Der Blues lebt von der Traurigkeit der Moll-Klänge. Dies spiegelt sich im Aufbau der Bluestonleitern wieder: Die klassische Bluestonleiter baut sich aus einer Pentatonik in Moll (pénte ist griechisch für fünf) und einer Blue Note auf.

Welche Tonlage für Mundharmonika?

Die Tonlage liegt meistens rund um das mittlere C (C4). Die Stimmlage der Mundharmonika ist vergleichbar mit der einer Oboe, Flöte oder einem Sopransaxophon. Für jede Tonart gibt es ein eigens dafür gestimmtes Instrument.

Was ist die beste Mundharmonika für Anfänger?

Für Anfänger sind deswegen entweder diatonische Richter-Mundharmonikas (sogenannte Blues Harps) oder chromatische Mundharmonikas besser geeignet. Die Blues Harps haben den Vorteil, dass sie in der Anschaffung günstiger sind. Zudem sind sie die heute am meisten verwendete Mundharmonika-Art. Und sie sind vielseitig.

Welche Mundharmonika braucht man für Spiel mir das Lied vom Tod?

Im Original wird diese Melodie nicht wie im Film mit einer Harp gespielt, sondern mit einer chromatischen Muha. Der Schieber wird dabei halb gedrückt, so dass gleichzeitig ein C-Dur und ein Cis-Dur Akkord erklingt.

Welche Mundharmonika passt am besten zur Gitarre?

Am besten nimmst du fürs gleichzeitige Spielen der Mundharmonika und der Gitarre eine diatonische Mundharmonika.

Welche Mundharmonika für Folk?

Die diatonische Mundharmonika, auch Blues Harp genannt, bietet einfache Dur-Tonleitern und Akkorde.

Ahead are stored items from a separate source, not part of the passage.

/-- `w'` is `w` after the bits `l` have been written at its cursor: they stand there, no other bit has changed, and of
the cursor only the position has moved. -/
structure WStream.Wrote (w : WStream) (l : List Bool) (w' : WStream) : Prop where
  wc : w'.wc = { w.wc with pos := w.wc.pos + l.length }
  holds : Holds w'.buf w.wc.pos l
  kept : KeptOutside w.wc.pos l.length w.buf w'.buf

namespace WStream.Wrote

variable {w v u : WStream} {l l' : List Bool}

protected theorem nil (w : WStream) : w.Wrote [] w where
  wc := rfl
  holds _ hi := absurd hi (Nat.not_lt_zero _)
  kept _ _ := rfl

theorem pos (h : w.Wrote l v) : v.wc.pos = w.wc.pos + l.length := by rw [h.wc]

theorem cap (h : w.Wrote l v) : v.wc.cap = w.wc.cap := by rw [h.wc]

theorem ovf (h : w.Wrote l v) : v.wc.ovf = w.wc.ovf := by rw [h.wc]

protected theorem append (h : w.Wrote l v) (h' : v.Wrote l' u) : w.Wrote (l ++ l') u where
  wc := by rw [h'.wc, h.wc, List.length_append, Nat.add_assoc]
  holds := holds_append.2 ⟨holds_congr h.holds fun q _ hq => h'.kept q (.inl (by rw [h.pos]; exact hq)),
    h.pos ▸ h'.holds⟩
  kept q hq := by
    have hpos := h.pos
    rw [List.length_append] at hq
    rw [h'.kept q (by omega), h.kept q (by omega)]

/-- Zero bits up to the octet boundary (R145). -/
theorem flush (w : WStream) : w.Wrote (List.replicate (8 * ceil8 w.wc.pos - w.wc.pos) false) (flushBits w) := by
  have hceil := ceil8_mul w.wc.pos
  refine ⟨?_, fun i hi => ?_, fun q hq => ?_⟩
  · rw [List.length_replicate, Nat.add_sub_cancel' hceil.1]; rfl
  · rw [List.length_replicate] at hi
    rw [streamBit_flushBits, if_pos (by omega)]
    simp [hi]
  · rw [List.length_replicate] at hq
    rw [streamBit_flushBits, if_neg (by omega)]

end WStream.Wrote

/-- An octet on its boundary holds the 8 bits of what was patched in (R147). -/
theorem holds_patch (b n : Nat) (w : WStream) : Holds (patch b n w).buf (8 * b) (bits 8 n) := by
  rw [holds_bits, readBits_octet, memRead_patch, if_pos rfl, low8, BitVec.toNat_ofNat]

/-- Patching an octet changes no bit outside it. -/
theorem streamBit_patch_other (b n : Nat) (w : WStream) {q : Nat} (h : q < 8 * b ∨ 8 * b + 8 ≤ q) :
    streamBit (patch b n w).buf q = streamBit w.buf q := by
  rw [streamBit, streamBit, memRead_patch, if_neg (by omega)]

/-- The octet of a field written before takes another value: the field does, and all else stays. -/
theorem WStream.Wrote.patch {w v : WStream} {l l' : List Bool} {n b : Nat} (k : Nat)
    (h : w.Wrote (l ++ bits 8 n ++ l') v) (hb : w.wc.pos + l.length = 8 * b) :
    w.Wrote (l ++ bits 8 k ++ l') (patch b k v) := by
  have hlen : (l ++ bits 8 k ++ l').length = (l ++ bits 8 n ++ l').length := by simp
  have hlength : (l ++ bits 8 n ++ l').length = l.length + 8 + l'.length := by simp [Nat.add_assoc]
  have hholds := h.holds
  simp only [holds_append, List.length_append, bits_length, ← Nat.add_assoc, hb] at hholds
  obtain ⟨⟨hl, -⟩, hl'⟩ := hholds
  refine ⟨by rw [patch_wc, hlen]; exact h.wc, ?_, fun q hq => ?_⟩
  · simp only [holds_append, List.length_append, bits_length, ← Nat.add_assoc, hb]
    exact ⟨⟨holds_congr hl fun q _ hq => streamBit_patch_other _ _ _ (by omega), holds_patch _ _ _⟩,
      holds_congr hl' fun q hq _ => streamBit_patch_other _ _ _ (by omega)⟩
  · rw [hlen] at hq
    rw [streamBit_patch_other _ _ _ (by omega), h.kept q hq]

/-! ### Writers -/

/-- `f` is the writer of the bits `l`: it writes them where they fit, and sets the overflow flag where they do not; it
only moves the stream on (R143, R148). -/
structure Writes (f : WStream → WStream) (l : List Bool) : Prop where
  later : ∀ w : WStream, w.Later (f w)
  fits : ∀ w : WStream, w.wc.pos + l.length ≤ 8 * w.wc.cap → w.Wrote l (f w)
  full : ∀ w : WStream, w.wc.pos ≤ 8 * w.wc.cap → 8 * w.wc.cap < w.wc.pos + l.length → (f w).wc.ovf = true

namespace Writes

variable {f g : WStream → WStream} {l l' : List Bool}

protected theorem nil : Writes (fun w => w) [] where
  later := .refl
  fits w _ := .nil w
  full _ h h' := absurd h (Nat.not_le.2 h')

protected theorem wr (v n : Nat) : Writes (wr v n) (bits n v) where
  later := wr_later v n
  fits w h := by
    rw [bits_length] at h
    rw [wr_fits h]
    exact ⟨by rw [bits_length], holds_putBits _ _ _ _, by rw [bits_length]; exact keptOutside_putBits _ _ _ _⟩
  full w _ h := by
    rw [bits_length] at h
    rw [wr_full h]

protected theorem field {n : Nat} (v : BitVec n) : Writes (wrF v) (field v) := .wr _ _

/-- One writer after the other: the second has no room, or the first had none. -/
protected theorem append (hf : Writes f l) (hg : Writes g l') : Writes (fun w => g (f w)) (l ++ l') where
  later w := (hf.later w).trans (hg.later _)
  fits w h := by
    rw [List.length_append] at h
    have hw := hf.fits w (by omega)
    exact hw.append (hg.fits _ (by rw [hw.pos, hw.cap]; omega))
  full w h h' := by
    rw [List.length_append] at h'
    by_cases hroom : w.wc.pos + l.length ≤ 8 * w.wc.cap
    · have hw := hf.fits w hroom
      exact hg.full _ (by rw [hw.pos, hw.cap]; exact hroom) (by rw [hw.pos, hw.cap]; omega)
    · exact (hg.later _).ovf (hf.full w h (Nat.not_le.1 hroom))

/-- A writer that runs only where `p`. -/
protected theorem optional {p : Prop} [Decidable p] (hf : Writes f l) :
    Writes (fun w => if p then f w else w) (if p then l else []) := by
  by_cases h : p
  · simpa only [if_pos h] using hf
  · simpa only [if_neg h] using Writes.nil

protected theorem units {k : Nat} (n : Nat) (us : List (BitVec k)) (count : Nat) :
    Writes (wrUnits n us count) (Wire.units n us count) := by
  induction count with
  | zero => exact .nil
  | succ count ih =>
    have hw : wrUnits n us (count + 1) = fun w => wr (us.getD count 0).toNat n (wrUnits n us count w) := by
      funext w
      simp only [wrUnits, List.range_succ, List.foldl_append, List.foldl_cons, List.foldl_nil]
    have hl : Wire.units n us (count + 1) = Wire.units n us count ++ bits n (us.getD count 0).toNat := by
      simp only [Wire.units, List.range_succ, List.flatMap_append, List.flatMap_cons, List.flatMap_nil,
        List.append_nil]
    rw [hw, hl]
    exact ih.append (.wr _ _)

end Writes

end Sys2Proof.Machine
end

section
/-! PROOFS. The bits of each CDMA body (45_cdma_encode.md R302 to R329): its writer writes the body that
Sys2Proof/Wire.lean gives for the slot. -/

namespace Sys2Proof.Machine

open Wire

/-! ### Padding -/

/-- Zero bits behind a body that end in its last octet are padding. -/
theorem pad_append_zeros {l : List Bool} {n : Nat} (h : l.length + n ≤ 8 * ceil8 l.length) :
    pad (l ++ List.replicate n false) = pad l := by
  have hceil : ceil8 (l.length + n) = ceil8 l.length := by
    have := ceil8_mul l.length
    unfold ceil8 at *; omega
  simp only [pad, List.length_append, List.length_replicate, hceil, List.append_assoc,
    List.replicate_append_replicate]
  congr 2
  omega

theorem pad_subaddress (a : CdmaSubaddress) : pad (Wire.subaddress a ++ bits 4 0) = pad (Wire.subaddress a) := by
  have hlen : (Wire.subaddress a).length = 12 + 8 * a.fieldsNumber.toNat := by
    simp [Wire.subaddress, subaddressHead, units_length]; omega
  exact pad_append_zeros (n := 4) (by rw [hlen, ceil8]; omega)

namespace Writes

/-! ### The bodies of the top-level parameters (R302 to R309) -/

protected theorem address (a : CdmaAddress) : Writes (wrAddress a) (Wire.address a) :=
  ((((((Writes.field a.digitMode).append (.field a.numberMode)).append
    (.optional (p := a.digitMode = 1) (.field a.numberType))).append
    (.optional (p := a.digitMode = 1 ∧ a.numberMode = 0) (.field a.numberPlan))).append (.field a.fieldsNumber)).append
    (.units (unitWidth a.digitMode) a.chari a.fieldsNumber.toNat) :)

/-- The four reserved bits behind the units are zeros, as the padding of the body is (R305). -/
protected theorem subaddress (a : CdmaSubaddress) : Writes (wrSubaddress a) (Wire.subaddress a ++ bits 4 0) :=
  (((((Writes.field a.type).append (.field a.odd)).append (.field a.fieldsNumber)).append
    (.units 8 a.chari a.fieldsNumber.toNat)).append (.wr 0 4) :)

protected theorem cause (a : CdmaCause) : Writes (wrCause a) (Wire.cause a) :=
  (((Writes.field a.replySeq).append (.field a.errorClass)).append
    (.optional (p := a.errorClass ≠ 0) (.field a.causeCode)) :)

/-- The writer of a body 0 to 7 writes the body, or the body and some of its padding. -/
theorem param (id : Nat) (m : CdmaPdu) : ∃ l, Writes (wrParam id m) l ∧ pad l = pad (Wire.param id m) := by
  match id with
  | 0 => exact ⟨_, .field m.teleserviceId, rfl⟩
  | 1 => exact ⟨_, .field m.serviceCategory, rfl⟩
  | 2 => exact ⟨_, .address m.origAddr, rfl⟩
  | 3 => exact ⟨_, .subaddress m.origSubaddr, pad_subaddress _⟩
  | 4 => exact ⟨_, .address m.destAddr, rfl⟩
  | 5 => exact ⟨_, .subaddress m.destSubaddr, pad_subaddress _⟩
  | 6 => exact ⟨_, .field m.bearerReplySeq, rfl⟩
  | 7 => exact ⟨_, .cause m.cause, rfl⟩
  | _ + 8 => exact ⟨_, .nil, rfl⟩

/-! ### The bodies of the sub-parameters (R311 to R329) -/

protected theorem date (d : CdmaDate) : Writes (wrDate d) (Wire.date d) :=
  ((((((Writes.field d.year).append (.field d.month)).append (.field d.day)).append (.field d.hours)).append
    (.field d.minutes)).append (.field d.seconds) :)

protected theorem callBack (a : CdmaCallBack) : Writes (wrCallBack a) (Wire.callBack a) :=
  ((((Writes.field a.digitMode).append
    (.optional (p := a.digitMode = 1) ((Writes.field a.numberType).append (.field a.numberPlan)))).append
    (.field a.fieldsNumber)).append (.units (unitWidth a.digitMode) a.chari a.fieldsNumber.toNat) :)

theorem units_zero_width {k : Nat} (us : List (BitVec k)) (count : Nat) : Wire.units 0 us count = [] :=
  List.flatMap_eq_nil_iff.2 fun _ _ => rfl

/-- A tag with no unit width has no units, neither on the wire nor in what is written. -/
protected theorem userData (u : CdmaUserData) : Writes (wrUserData u) (field u.encoding ++ userDataRest u) := by
  have hunits : Wire.units ((udWidth u.encoding).getD 0) u.chari
      (if (udWidth u.encoding).isSome then u.fieldsNumber.toNat else 0) =
      Wire.units (udUnit u.encoding) u.chari u.fieldsNumber.toNat := by
    rw [udWidth_eq]
    by_cases h : udUnit u.encoding = 0
    · simp only [h, if_true, Option.getD_none, units_zero_width]
    · simp only [h, if_false, Option.getD_some, Option.isSome_some, if_true]
  rw [userDataRest, ← hunits, ← List.append_assoc]
  exact (((Writes.field u.encoding).append (.field u.fieldsNumber)).append (.units _ _ _) :)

Spezielle Spieltechniken wie Bendings und Overbends erweitern den Tonumfang. Typisch ist ihr Sound im Blues, Folk und Country, aber auch Pop und Rock.

Wie lernt man am besten Mundharmonika?

Das erste Ziel beim Lernen der Mundharmonika ist das Treffen von Einzeltönen. Wenn man sauber einzelne Töne spielen kann, kann man auch viele bekannte Lieder auf der Mundharmonika spielen. Mit der Hohner Melody Star fällt es von Anfang an leicht, Einzeltöne zu treffen.

Wie schwer ist es Mundharmonika zu lernen?

Mundharmonika zu erlernen ist nicht schwer und für jeden möglich. Das meine ich uneingeschränkt für Menschen jeden Alters. Denn mehrere Studien haben gezeigt, dass Menschen bis ins hohe Alter noch ein Musikinstrument lernen können. Natürlich wirst du dann kein Star-Virtuose.

Wie viel kostet eine gute Mundharmonika?

Eine gute chromatische Mundharmonika beginnt bei etwa 150 Euro. Auch das sind Instrumente, an denen du lange etwas hast. Man kann zwar auch bereits Chroms in der Größenordnung um 60 Euro kaufen.

Kann sich eine Mundharmonika verstimmen?

Ja, es klingt schon fast unangenehm nach einer Pfeife. Oft kommt dazu, dass es schräg und verstimmt klingt. Bei den hohen Blastönen kann es übrigens auch sein, dass der Ton genauso harsch und unsauber klingt. Auch das Verstimmen kann dort auftreten.